EXERCISE AIM:
Count up the lines below that include the string "ACTIVE" and report the number by itself.

EXERCISE DATA:
________________________________________
-- ==== Sys2Proof/Machine/Registers.lean ====
section
/-!
DEFINITION. The register file (R8 to R11, R453 to R462): every software-visible register of the 19 blocks and of the
vendor DVSEC, as a table of fields with their access codes, reset values and write rules, taken from the register
tables of the chapters. A field is named by the byte address of its register (R453) and its lowest bit. The register
file of the state holds the fields whose value differs from the reset value (a sparse list in rising key order).
The DVSEC registers (R61) lie in configuration space, not in the register space: local slot `m` has the pseudo-base
`2^32 + 0x1000 * m` (DESIGN CHOICE, log entry 2).
-/

namespace Sys2Proof.Machine

/-- Access codes of R10. A LOCK bit (RW, writing 0 has no effect once it is 1) is `w1s`. -/
inductive Acc where
  | rw | ro | w1c | w1s | rc | wo | rwl
deriving DecidableEq, Repr

/-- A field of a register: byte address of its register, lowest bit, width, and value after the reset of its domain. -/
structure Fld where
  addr : Nat
  lo : Nat
  width : Nat
  reset : Nat
deriving DecidableEq, Repr

/-- A row of a register table: the field's place, access code, reset value at index `j`, and the values a software
write may store (any other value leaves the field unchanged). -/
structure FieldSpec where
  lo : Nat
  width : Nat
  acc : Acc
  reset : Nat → Nat
  ok : Nat → Bool

/-- One register of the map, with its block instances (`DCn`) and its index. -/
structure RegSpec where
  name : String
  base : Nat
  insts : Nat
  count : Nat
  stride : Nat
  width : Nat
  lock : Option (Nat → Nat → Fld)
  fields : List FieldSpec

/-- R300, R310 (register table): reset guarantee of master `m`. -/
def qosG (m : Nat) : Nat :=
  if m < 64 then 0 else [256, 0, 1152, 512, 0, 16, 0, 256].getD (m - 64) 0

/-- R300, R310 (register table): reset weight of master `m`. -/
def qosW (m : Nat) : Nat :=
  if m < 64 then 16 else [16, 8, 4, 32, 16, 4, 16, 32].getD (m - 64) 0

/-- R373: VDD_CORE of performance level `n`, in mV. -/
def plVolt (n : Nat) : Nat := [820, 770, 720, 690, 650, 620].getD n 0

/-- R373: fabric clock of performance level `n`, in MHz. -/
def plFreq (n : Nat) : Nat := [2000, 1700, 1400, 1200, 1000, 800].getD n 0

/-- HP_DEAD_TIMEOUT.MS. -/
def F.HP_DEAD_TIMEOUT.MS : Fld := ⟨0x100200, 0, 10, 50⟩

/-- HP_AGENT_STATE.DROP_TB. -/
def F.HP_AGENT_STATE.DROP_TB (j : Nat) : Fld := ⟨0x102000 + 0x10 * j, 8, 56, 0⟩

/-- HP_AGENT_STATE.FLIT68. -/
def F.HP_AGENT_STATE.FLIT68 (j : Nat) : Fld := ⟨0x102000 + 0x10 * j, 7, 1, 0⟩

/-- HP_AGENT_STATE.DEAD_SEEN. -/
def F.HP_AGENT_STATE.DEAD_SEEN (j : Nat) : Fld := ⟨0x102000 + 0x10 * j, 3, 1, 0⟩

/-- HP_AGENT_STATE.STATE. -/
def F.HP_AGENT_STATE.STATE (j : Nat) : Fld := ⟨0x102000 + 0x10 * j, 0, 3, 0⟩

/-- HP_HAN_MAP.ASSIGNED. -/
def F.HP_HAN_MAP.ASSIGNED (j : Nat) : Fld := ⟨0x102008 + 0x10 * j, 8, 1, 1⟩

/-- HP_HAN_MAP.VALID. -/
def F.HP_HAN_MAP.VALID (j : Nat) : Fld := ⟨0x102008 + 0x10 * j, 7, 1, 1⟩

/-- HP_HAN_MAP.HAN. -/
def F.HP_HAN_MAP.HAN (j : Nat) : Fld := ⟨0x102008 + 0x10 * j, 0, 6, j⟩

/-- HP_LINK_CTRL.DISABLE. -/
def F.HP_LINK_CTRL.DISABLE (j : Nat) : Fld := ⟨0x101000 + 0x100 * j, 1, 1, 0⟩

/-- HP_LINK_CTRL.RESET. -/
def F.HP_LINK_CTRL.RESET (j : Nat) : Fld := ⟨0x101000 + 0x100 * j, 0, 1, 0⟩

/-- HP_PTM_SEL.VALID of entry `k`. -/
def F.HP_PTM_SEL.VALID (k : Nat) : Fld := ⟨0x100208, 4 + 8 * k, 1, 0⟩

/-- HP_PTM_SEL.LINK of entry `k`. -/
def F.HP_PTM_SEL.LINK (k : Nat) : Fld := ⟨0x100208, 0 + 8 * k, 4, 0⟩

/-- HP_PORT_CTRL.HOLD. -/
def F.HP_PORT_CTRL.HOLD (j : Nat) : Fld := ⟨0x100008 + 0x40 * j, 1, 1, 1⟩

/-- HP_PORT_CTRL.PORT_RESET. -/
def F.HP_PORT_CTRL.PORT_RESET (j : Nat) : Fld := ⟨0x100008 + 0x40 * j, 0, 1, 0⟩

/-- HP_PORT_CFG.LOCK. -/
def F.HP_PORT_CFG.LOCK (j : Nat) : Fld := ⟨0x100000 + 0x40 * j, 31, 1, 0⟩

/-- HP_PORT_CFG.BAD_ENC. -/
def F.HP_PORT_CFG.BAD_ENC (j : Nat) : Fld := ⟨0x100000 + 0x40 * j, 9, 1, 0⟩

/-- HP_PORT_CFG.LANE_REV. -/
def F.HP_PORT_CFG.LANE_REV (j : Nat) : Fld := ⟨0x100000 + 0x40 * j, 8, 1, 0⟩

/-- HP_PORT_CFG.MAX_SPEED. -/
def F.HP_PORT_CFG.MAX_SPEED (j : Nat) : Fld := ⟨0x100000 + 0x40 * j, 2, 3, 5⟩

/-- HP_PORT_CFG.BIFURC. -/
def F.HP_PORT_CFG.BIFURC (j : Nat) : Fld := ⟨0x100000 + 0x40 * j, 0, 2, 0⟩

/-- ST_PORT_CFG.DOWN_US. -/
def F.ST_PORT_CFG.DOWN_US (j : Nat) : Fld := ⟨0x110000 + 0x100 * j, 48, 16, 1000⟩

/-- ST_PORT_CFG.THRESH. -/
def F.ST_PORT_CFG.THRESH (j : Nat) : Fld := ⟨0x110000 + 0x100 * j, 40, 8, 16⟩

/-- ST_PORT_CFG.COALESCE. -/
def F.ST_PORT_CFG.COALESCE (j : Nat) : Fld := ⟨0x110000 + 0x100 * j, 32, 6, 32⟩

/-- ST_PORT_CFG.SPARE_EN. -/
def F.ST_PORT_CFG.SPARE_EN (j : Nat) : Fld := ⟨0x110000 + 0x100 * j, 8, 1, 1⟩

/-- ST_PORT_CFG.MAX_WIDTH. -/
def F.ST_PORT_CFG.MAX_WIDTH (j : Nat) : Fld := ⟨0x110000 + 0x100 * j, 4, 4, 15⟩

/-- ST_PORT_CFG.MAX_SPEED. -/
def F.ST_PORT_CFG.MAX_SPEED (j : Nat) : Fld := ⟨0x110000 + 0x100 * j, 0, 3, 7⟩

/-- ST_PORT_CTRL.DISABLE. -/
def F.ST_PORT_CTRL.DISABLE (j : Nat) : Fld := ⟨0x110008 + 0x100 * j, 2, 1, 1⟩

/-- ST_PORT_CTRL.PORT_RESET. -/
def F.ST_PORT_CTRL.PORT_RESET (j : Nat) : Fld := ⟨0x110008 + 0x100 * j, 1, 1, 0⟩

/-- ST_PORT_CTRL.RETRAIN. -/
def F.ST_PORT_CTRL.RETRAIN (j : Nat) : Fld := ⟨0x110008 + 0x100 * j, 0, 1, 0⟩

/-- ST_PORT_STATUS.PEER_ID. -/
def F.ST_PORT_STATUS.PEER_ID (j : Nat) : Fld := ⟨0x110010 + 0x100 * j, 16, 48, 0⟩

/-- ST_PORT_STATUS.PEER_PORT. -/
def F.ST_PORT_STATUS.PEER_PORT (j : Nat) : Fld := ⟨0x110010 + 0x100 * j, 14, 2, 0⟩

/-- ST_PORT_STATUS.SPARE_BAD. -/
def F.ST_PORT_STATUS.SPARE_BAD (j : Nat) : Fld := ⟨0x110010 + 0x100 * j, 13, 1, 0⟩

/-- ST_PORT_STATUS.SPARE_USED. -/
def F.ST_PORT_STATUS.SPARE_USED (j : Nat) : Fld := ⟨0x110010 + 0x100 * j, 12, 1, 0⟩

/-- ST_PORT_STATUS.SPARE_LANE. -/
def F.ST_PORT_STATUS.SPARE_LANE (j : Nat) : Fld := ⟨0x110010 + 0x100 * j, 9, 3, 0⟩

/-- ST_PORT_STATUS.WIDTH. -/
def F.ST_PORT_STATUS.WIDTH (j : Nat) : Fld := ⟨0x110010 + 0x100 * j, 6, 3, 0⟩

/-- ST_PORT_STATUS.SPEED. -/
def F.ST_PORT_STATUS.SPEED (j : Nat) : Fld := ⟨0x110010 + 0x100 * j, 4, 2, 0⟩

/-- ST_PORT_STATUS.STATE. -/
def F.ST_PORT_STATUS.STATE (j : Nat) : Fld := ⟨0x110010 + 0x100 * j, 0, 3, 0⟩

/-- ST_PORT_ERR.CRC. -/
def F.ST_PORT_ERR.CRC (j : Nat) : Fld := ⟨0x110018 + 0x100 * j, 48, 16, 0⟩

/-- ST_PORT_ERR.REPLAYS. -/
def F.ST_PORT_ERR.REPLAYS (j : Nat) : Fld := ⟨0x110018 + 0x100 * j, 32, 16, 0⟩

/-- ST_PORT_ERR.DUPS. -/
def F.ST_PORT_ERR.DUPS (j : Nat) : Fld := ⟨0x110018 + 0x100 * j, 16, 16, 0⟩

/-- ST_PORT_ERR.RESETS. -/
def F.ST_PORT_ERR.RESETS (j : Nat) : Fld := ⟨0x110018 + 0x100 * j, 8, 8, 0⟩

/-- ST_PORT_ERR.PROTOCOL. -/
def F.ST_PORT_ERR.PROTOCOL (j : Nat) : Fld := ⟨0x110018 + 0x100 * j, 0, 8, 0⟩

/-- ST_PORT_LANEERR.LANE of entry `k`. -/
def F.ST_PORT_LANEERR.LANE (j : Nat) (k : Nat) : Fld := ⟨0x110020 + 0x100 * j, 0 + 8 * k, 8, 0⟩

/-- HA_CTRL.LEASE_MS. -/
def F.HA_CTRL.LEASE_MS : Fld := ⟨0x120000, 16, 10, 10⟩

/-- HA_ARB.ROT. -/
def F.HA_ARB.ROT : Fld := ⟨0x120008, 0, 4, 0⟩

/-- HA_PIN_STALL.MAX_NS. -/
def F.HA_PIN_STALL.MAX_NS : Fld := ⟨0x120010, 32, 32, 0⟩

/-- HA_PIN_STALL.COUNT. -/
def F.HA_PIN_STALL.COUNT : Fld := ⟨0x120010, 0, 32, 0⟩

/-- HA_RECLAIM.GEN. -/
def F.HA_RECLAIM.GEN : Fld := ⟨0x120020, 32, 32, 0⟩

/-- HA_RECLAIM.ACTIVE. -/
def F.HA_RECLAIM.ACTIVE : Fld := ⟨0x120020, 31, 1, 0⟩

/-- HA_RECLAIM.HAN. -/
def F.HA_RECLAIM.HAN : Fld := ⟨0x120020, 13, 6, 0⟩

/-- HA_RECLAIM.QUANTA. -/
def F.HA_RECLAIM.QUANTA : Fld := ⟨0x120020, 0, 13, 0⟩

/-- HA_RECLAIM_SET.SET. -/
def F.HA_RECLAIM_SET.SET : Fld := ⟨0x120038, 0, 64, 0⟩

/-- HA_DEAD_PEND.PEND. -/
def F.HA_DEAD_PEND.PEND : Fld := ⟨0x120028, 0, 64, 0⟩

/-- HA_LOST_COUNT.LINES. -/
def F.HA_LOST_COUNT.LINES : Fld := ⟨0x120030, 32, 32, 0⟩

/-- HA_LOST_COUNT.DIR_UE. -/
def F.HA_LOST_COUNT.DIR_UE : Fld := ⟨0x120030, 0, 32, 0⟩

/-- HA_DEAD_GEN.GEN. -/
def F.HA_DEAD_GEN.GEN (j : Nat) : Fld := ⟨0x120100 + 0x8 * j, 0, 32, 0⟩

/-- HA_SLICE_STATUS.CE. -/
def F.HA_SLICE_STATUS.CE (j : Nat) : Fld := ⟨0x120800 + 0x10 * j, 48, 16, 0⟩

/-- HA_SLICE_STATUS.TRACKERS. -/
def F.HA_SLICE_STATUS.TRACKERS (j : Nat) : Fld := ⟨0x120800 + 0x10 * j, 19, 9, 0⟩

/-- HA_SLICE_STATUS.ENTRIES. -/
def F.HA_SLICE_STATUS.ENTRIES (j : Nat) : Fld := ⟨0x120800 + 0x10 * j, 0, 19, 0⟩

/-- TIER_CAP_CFG.LOCK. -/
def F.TIER_CAP_CFG.LOCK : Fld := ⟨0x130000, 31, 1, 0⟩

/-- TIER_CAP_CFG.ERR. -/
def F.TIER_CAP_CFG.ERR : Fld := ⟨0x130000, 30, 1, 0⟩

/-- TIER_CAP_CFG.SHARED_REGIONS. -/
def F.TIER_CAP_CFG.SHARED_REGIONS : Fld := ⟨0x130000, 16, 12, 0⟩

/-- TIER_CAP_CFG.PRESENTED_REGIONS. -/
def F.TIER_CAP_CFG.PRESENTED_REGIONS : Fld := ⟨0x130000, 0, 16, 0⟩

/-- TIER_POOL_STATUS.EVAC. -/
def F.TIER_POOL_STATUS.EVAC (j : Nat) : Fld := ⟨0x130100 + 0x10 * j, 62, 2, 0⟩

/-- TIER_POOL_STATUS.METAMOVED. -/
def F.TIER_POOL_STATUS.METAMOVED (j : Nat) : Fld := ⟨0x130100 + 0x10 * j, 61, 1, 0⟩

/-- TIER_POOL_STATUS.GRAN_FRAMES. -/
def F.TIER_POOL_STATUS.GRAN_FRAMES (j : Nat) : Fld := ⟨0x130100 + 0x10 * j, 28, 28, 0⟩

/-- TIER_POOL_STATUS.FREE_FRAMES. -/
def F.TIER_POOL_STATUS.FREE_FRAMES (j : Nat) : Fld := ⟨0x130100 + 0x10 * j, 0, 28, 0⟩

/-- TIER_POLICY.FREE_LOW. -/
def F.TIER_POLICY.FREE_LOW : Fld := ⟨0x130008, 48, 8, 4⟩

/-- TIER_POLICY.PROMO_RESERVE. -/
def F.TIER_POLICY.PROMO_RESERVE : Fld := ⟨0x130008, 32, 16, 4096⟩

/-- TIER_POLICY.NC_FILL_HEAT. -/
def F.TIER_POLICY.NC_FILL_HEAT : Fld := ⟨0x130008, 24, 8, 8⟩

/-- TIER_POLICY.MIN_GAIN. -/
def F.TIER_POLICY.MIN_GAIN : Fld := ⟨0x130008, 16, 4, 4⟩

/-- TIER_POLICY.READ_PROMOTE. -/
def F.TIER_POLICY.READ_PROMOTE : Fld := ⟨0x130008, 8, 8, 64⟩

/-- TIER_POLICY.COLD. -/
def F.TIER_POLICY.COLD : Fld := ⟨0x130008, 0, 8, 2⟩

/-- TIER_T0_BUDGET.T0_NOW. -/
def F.TIER_T0_BUDGET.T0_NOW : Fld := ⟨0x130010, 32, 32, 0⟩

/-- TIER_T0_BUDGET.FRAMES. -/
def F.TIER_T0_BUDGET.FRAMES : Fld := ⟨0x130010, 0, 32, 0⟩

/-- TIER_EPOCH.EPOCH. -/
def F.TIER_EPOCH.EPOCH : Fld := ⟨0x130018, 0, 24, 0⟩

/-- TIER_NC_HINT.VALID. -/
def F.TIER_NC_HINT.VALID (j : Nat) : Fld := ⟨0x130400 + 0x8 * j, 6, 1, 0⟩

/-- TIER_NC_HINT.HAN. -/
def F.TIER_NC_HINT.HAN (j : Nat) : Fld := ⟨0x130400 + 0x8 * j, 0, 6, 0⟩

/-- TIER_DMR_BASE.BASE. -/
def F.TIER_DMR_BASE.BASE (j : Nat) : Fld := ⟨0x131000 + 0x40 * j, 12, 52, 0⟩

/-- TIER_DMR_CTRL.MSIX. -/
def F.TIER_DMR_CTRL.MSIX (j : Nat) : Fld := ⟨0x131008 + 0x40 * j, 16, 8, 0⟩

/-- TIER_DMR_CTRL.STOPPED. -/
def F.TIER_DMR_CTRL.STOPPED (j : Nat) : Fld := ⟨0x131008 + 0x40 * j, 15, 1, 0⟩

/-- TIER_DMR_CTRL.OWNER_MGT. -/
def F.TIER_DMR_CTRL.OWNER_MGT (j : Nat) : Fld := ⟨0x131008 + 0x40 * j, 14, 1, 0⟩

/-- TIER_DMR_CTRL.OWNER. -/
def F.TIER_DMR_CTRL.OWNER (j : Nat) : Fld := ⟨0x131008 + 0x40 * j, 8, 6, 0⟩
________________________________________
ANSWER SECTION:
2